MySQL external table
In the star schema, data is generally divided into dimension tables and fact tables. Dimension tables have less data but involve UPDATE operations. Currently, StarRocks does not support direct UPDATE operations (update can be implemented by using the unique key model). In some scenarios, you can store dimension tables in MySQL for direct data read.
To query MySQL data, you must create an external table in StarRocks and map it to the table in your MySQL database. You need to specify the MySQL connection information when creating the table.
CREATE EXTERNAL TABLE mysql_external_table
(
k1 DATE,
k2 INT,
k3 SMALLINT,
k4 VARCHAR(2048),
k5 DATETIME
)
ENGINE=mysql
PROPERTIES
(
"host" = "127.0.0.1",
"port" = "3306",
"user" = "mysql_user",
"password" = "mysql_passwd",
"database" = "mysql_db_test",
"table" = "mysql_table_test"
);
Parameters:
- host: the connection address of the MySQL database
- port: the port number of the MySQL database
- user: the username to log in to MySQL
- password: the password to log in to MySQL
- database: the name of the MySQL database
- table: the name of the table in the MySQL database
Elasticsearch external table
StarRocks and Elasticsearch are two popular analytics systems. StarRocks is performant in large-scale distributed computing. Elasticsearch is ideal for full-text search. StarRocks combined with Elasticsearch can deliver a more complete OLAP solution.

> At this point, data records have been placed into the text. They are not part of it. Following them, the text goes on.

-- ==== Sys2Proof/Laws/Tables.lean ====
section
/-! SUPPORT. Laws of sparse tables and of memory: reads after writes, and the canonical form that every memory operation
keeps. -/

namespace Sys2Proof.Machine

/-! ## Sparse tables -/

@[simp] theorem aget_nil {α : Type} (k : Nat) (d : α) : aget [] k d = d := rfl

@[simp] theorem aget_aput_self {α : Type} (m : AMap α) (k : Nat) (v d : α) : aget (aput m k v) k d = v := by
  induction m with
  | nil => simp [aput, aget]
  | cons e r ih =>
    obtain ⟨j, w⟩ := e
    simp only [aput]
    split
    · simp [aget]
    · split
      · simp [aget]
      · simp [aget, *]

theorem aget_aput_other {α : Type} (m : AMap α) (k l : Nat) (v d : α) (h : l ≠ k) : aget (aput m k v) l d = aget m l d := by
  induction m with
  | nil => simp [aput, aget, Ne.symm h]
  | cons e r ih =>
    obtain ⟨j, w⟩ := e
    simp only [aput]
    split
    · simp [aget, Ne.symm h]
    · split
      · subst_vars; simp [aget, Ne.symm h]
      · simp [aget, ih]

@[simp] theorem aput_aput {α : Type} (m : AMap α) (k : Nat) (v w : α) : aput (aput m k v) k w = aput m k w := by
  induction m with
  | nil => simp [aput]
  | cons e r ih =>
    obtain ⟨j, u⟩ := e
    simp only [aput]
    split
    · simp [aput]
    · split
      · simp [aput]
      · simp [aput, *]

/-! ## Memory: reads after writes -/

theorem memRead_memSet (m : Mem) (a i : Nat) (b : Byte) :
    memRead (memSet m a b) i = if i = a then b else memRead m i := by
  induction m with
  | nil => simp [memSet, memRead, eq_comm]
  | cons e r ih =>
    obtain ⟨x, c⟩ := e
    by_cases hi : i = a
    · subst hi
      by_cases h1 : i < x
      · simp [memSet, h1, memRead]
      · by_cases h2 : i = x
        · simp [memSet, h2, memRead]
        · simp [memSet, h1, h2, memRead, Ne.symm h2, ih]
    · by_cases h1 : a < x
      · simp [memSet, h1, memRead, hi, Ne.symm hi]
      · by_cases h2 : a = x
        · subst h2; simp [memSet, memRead, hi, Ne.symm hi]
        · simp [memSet, h1, h2, memRead, hi, ih]

theorem memRead_drop (m : Mem) (a i : Nat) :
    memRead (m.filter fun e => e.1 != a) i = if i = a then 0 else memRead m i := by
  induction m with
  | nil => simp [memRead]
  | cons e r ih =>
    obtain ⟨x, c⟩ := e
    by_cases hx : x = a
    · subst hx
      simp only [List.filter_cons, bne_self_eq_false, Bool.false_eq_true, if_false, ih, memRead]
      by_cases hi : i = x <;> simp [hi, eq_comm]
    · have hb : (x != a) = true := by simpa using hx
      simp only [List.filter_cons, hb, if_true, memRead, ih]
      by_cases hi : x = i
      · subst hi; simp [hx]
      · simp [hi]

/-- A read after a write of one byte. -/
theorem memRead_memPut (m : Mem) (a i : Nat) (b : Byte) :
    memRead (memPut m a b) i = if i = a then b else memRead m i := by
  unfold memPut
  split
  · next h => rw [memRead_drop, h]
  · exact memRead_memSet m a i b

/-- A read after a write of a range. -/
theorem memRead_memPutAll (d : List (Option Byte)) (m : Mem) (a i : Nat) :
    memRead (memPutAll m a d) i =
      match if a ≤ i then d[i - a]? else none with
      | some (some x) => x
      | _ => memRead m i := by
  induction d generalizing m a with
  | nil => by_cases h1 : a ≤ i <;> simp [memPutAll, h1]
  | cons x xs ih =>
    have step (m' : Mem) (hne : i ≠ a → memRead m' i = memRead m i) (heq : i = a → memRead m' i = x.getD (memRead m i)) :
        memRead (memPutAll m' (a + 1) xs) i =
          match if a ≤ i then (x :: xs)[i - a]? else none with
          | some (some y) => y
          | _ => memRead m i := by
      rw [ih m' (a + 1)]
      by_cases h1 : i < a
      · have h2 : ¬ a + 1 ≤ i := by omega
        have h3 : ¬ a ≤ i := by omega
        simp [h2, h3, hne (by omega)]
      · by_cases h2 : i = a
        · subst h2
          simp only [show ¬ i + 1 ≤ i by omega, if_false, heq rfl, Nat.le_refl, if_true, Nat.sub_self, List.getElem?_cons_zero]
          cases x <;> rfl
        · have h3 : a + 1 ≤ i := by omega
          have h4 : a ≤ i := by omega
          have h5 : i - a = (i - (a + 1)) + 1 := by omega
          simp [h3, h4, h5, hne h2]
    cases x with
    | none => exact step m (fun _ => rfl) (fun _ => rfl)
    | some b => exact step (memPut m a b) (fun hi => by simp [memRead_memPut, hi]) (fun hi => by simp [memRead_memPut, hi])

/-! ## Memory: the canonical form -/

/-- Every address of a list lies above `n`. -/
def above (n : Nat) (m : Mem) : Bool := match m with | [] => true | e :: _ => n < e.1

theorem wf_cons (x : Nat) (c : Byte) (m : Mem) :
    Memory.wf ((x, c) :: m) = (c != 0 && above x m && Memory.wf m) := by
  cases m with
  | nil => simp [Memory.wf, above]
  | cons e r => obtain ⟨y, d⟩ := e; simp [Memory.wf, above]

theorem wf_tail (m : Mem) (e : Host.Cell) (h : Memory.wf (e :: m) = true) : Memory.wf m = true := by
  obtain ⟨x, c⟩ := e
  rw [wf_cons, Bool.and_eq_true] at h
  exact h.2

/-- A memory filtered by address keeps the canonical form. -/
theorem wf_filter (p : Host.Cell → Bool) (m : Mem) (h : Memory.wf m = true) : Memory.wf (m.filter p) = true := by
  have key : ∀ (m : Mem) (n : Nat), Memory.wf m = true → above n m = true →
      above n (m.filter p) = true ∧ Memory.wf (m.filter p) = true := by
    intro m
    induction m with
    | nil => intro n _ _; exact ⟨rfl, rfl⟩
    | cons e r ih =>
      intro n hw hn
      obtain ⟨x, c⟩ := e
      have hc := hw
      rw [wf_cons] at hc
      simp only [Bool.and_eq_true] at hc
      have hx : n < x := by simpa [above] using hn
      by_cases hp : p (x, c) = true
      · have hr := ih x (wf_tail r (x, c) hw) hc.1.2
        refine ⟨by simp [hp, above, hx], ?_⟩
        simp [hp, wf_cons, (by simpa using hc.1.1 : ¬c = 0#8), hr.1, hr.2]
      · have hr : above n r = true := by
          cases r with
          | nil => rfl
          | cons f r' =>
            have h3 := hc.1.2
            simp only [above, decide_eq_true_eq] at h3 ⊢; omega
        simpa [List.filter_cons, hp] using ih n (wf_tail r (x, c) hw) hr
  cases m with
  | nil => rfl
  | cons e r =>
    obtain ⟨x, c⟩ := e
    by_cases hp : p (x, c) = true
    · have hc := h
      rw [wf_cons] at hc
      simp only [Bool.and_eq_true] at hc
      have hr := key r x (wf_tail r (x, c) h) hc.1.2
      simp [hp, wf_cons, (by simpa using hc.1.1 : ¬c = 0#8), hr.1, hr.2]
    · have hc := h
      rw [wf_cons] at hc
      simp only [Bool.and_eq_true] at hc
      simpa [List.filter_cons, hp] using (key r x (wf_tail r (x, c) h) hc.1.2).2

theorem above_memSet (m : Mem) (n a : Nat) (b : Byte) (h : above n m = true) (ha : n < a) : above n (memSet m a b) = true := by
  cases m with
  | nil => simp [memSet, above, ha]
  | cons e r =>
    obtain ⟨x, c⟩ := e
    have hx : n < x := by simpa [above] using h
    simp only [memSet]
    (repeat' split) <;> simp [above, ha, hx]

theorem wf_memSet (m : Mem) (a : Nat) (b : Byte) (hb : b ≠ 0) (h : Memory.wf m = true) : Memory.wf (memSet m a b) = true := by
  have hb' : ¬b = 0#8 := hb
  induction m with
  | nil => simp [memSet, wf_cons, above, hb', Memory.wf]
  | cons e r ih =>
    obtain ⟨x, c⟩ := e
    have hc := h
    rw [wf_cons, Bool.and_eq_true, Bool.and_eq_true] at hc
    simp only [memSet]
    split
    · next h1 => rw [wf_cons]; simp [hb', above, h1, h]
    · split
      · next h2 => subst h2; rw [wf_cons]; simp [hb', hc.1.2, hc.2]
      · next h1 h2 => rw [wf_cons]; simp [(by simpa using hc.1.1 : ¬c = 0#8), above_memSet r x a b hc.1.2 (by omega), ih hc.2]

/-- A write keeps the canonical form. -/
theorem wf_memPut (m : Mem) (a : Nat) (b : Byte) (h : Memory.wf m = true) : Memory.wf (memPut m a b) = true := by
  unfold memPut
  split
  · exact wf_filter _ m h
  · next hb => exact wf_memSet m a b hb h

/-- Writing a range keeps the canonical form. -/
theorem wf_memPutAll (d : List (Option Byte)) (m : Mem) (a : Nat) (h : Memory.wf m = true) :
    Memory.wf (memPutAll m a d) = true := by
  induction d generalizing m a with
  | nil => exact h
  | cons x xs ih =>
    cases x with
    | none => exact ih m (a + 1) h
    | some b => exact ih _ (a + 1) (wf_memPut m a b h)

/-- Clearing a range keeps the canonical form. -/
theorem wf_memClear (m : Mem) (a n : Nat) (h : Memory.wf m = true) : Memory.wf (memClear m a n) = true := wf_filter _ m h

/-- A cleared byte reads 0, every other byte as before. -/
theorem memRead_memClear (m : Mem) (a n i : Nat) :
    memRead (memClear m a n) i = if a ≤ i ∧ i < a + n then 0 else memRead m i := by
  induction m with
  | nil => simp [memClear, memRead]
  | cons e r ih =>
    obtain ⟨x, c⟩ := e
    simp only [memClear] at ih ⊢
    by_cases hx : x < a ∨ a + n ≤ x
    · simp only [List.filter_cons, decide_eq_true_eq, Bool.or_eq_true, hx, if_true, memRead, ih]
      by_cases h1 : x = i
      · subst h1
        simp only [if_true]
        have : ¬ (a ≤ x ∧ x < a + n) := by omega
        simp [this]
      · simp [h1]
    · simp only [List.filter_cons, decide_eq_true_eq, Bool.or_eq_true, hx, if_false, ih, memRead]
      by_cases h1 : x = i
      · subst h1
        have : a ≤ x ∧ x < a + n := by omega
        simp [this]
      · simp [h1]

/-- Reset leaves device and host memory in canonical form. -/
theorem wf_reset : Memory.wf State.reset.mem = true ∧ Memory.wf State.reset.hostMem = true := ⟨rfl, rfl⟩

end Sys2Proof.Machine
end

Example of creating an Elasticsearch external table
CREATE EXTERNAL TABLE elastic_search_external_table
(
k1 DATE,
k2 INT,
k3 SMALLINT,
k4 VARCHAR(2048),
k5 DATETIME
)
ENGINE=ELASTICSEARCH
PARTITION BY RANGE(k1)
()
PROPERTIES (
"hosts" = "http://192.168.0.1:8200,http://192.168.0.2:8200",
"user" = "root",
"password" = "root",
"index" = "tindex",
"type" = "doc"
);
Parameters
Parameter | Description |
---|---|
host | The connection address of the Elasticsearch cluster. You can specify one or more addresses. StarRocks can parse the Elasticsearch version and index shard allocation from this address. |
user | The username of the Elasticsearch cluster with basic authentication enabled. Make sure you have the access to /*cluster/state/*nodes/http and the index. |
password | The password of the Elasticsearch cluster. |
index | The name of the Elasticsearch index that corresponds to the table in StarRocks. It can be an alias. |
type | he type of the index. Default value: doc. |
transport | This parameter is reserved. Default value: http. |
Predicate pushdown
StarRocks supports predicate pushdown. Filters can be pushed down to Elasticsearch for execution, which improves query performance. The following table lists the operators that support predicate pushdown.
SQL syntax | ES syntax |
---|---|
= | term query |
in | terms query |
>=, <=, >, < | range |
and | bool.filter |
or | bool.should |
not | bool.must_not |
not in | bool.must_not + terms |
esquery | ES Query DSL |
Example
The esquery function is used to push down queries that cannot be expressed in SQL (such as match and geoshape) to Elasticsearch for filtering. The first parameter in the esquery function is used to associate an index. The second parameter is a JSON expression of basic Query DSL, which is enclosed in brackets {}. The JSON expression must have but only one root key, such as match, geo_shape, or bool.
- match query
select * from es_table where esquery(k4, '{
"match": {
"k4": "StarRocks on elasticsearch"
}
}');
- geo-related query
select * from es_table where esquery(k4, '{
"geo_shape": {
"location": {
"shape": {
"type": "envelope",
"coordinates": [
[
13,
53
],
[
14,
52
]
]
},
"relation": "within"
}
}
}');
- bool query
select * from es_table where esquery(k4, ' {
"bool": {
"must": [
{
"terms": {
"k1": [
11,
12
]
}
},
{
"terms": {
"k2": [
100
]
}
}
]
}
}');
Note
- Elasticsearch earlier than 5.x scans data in a different way than that later than 5.x. Currently, only versions later than 5.x are supported.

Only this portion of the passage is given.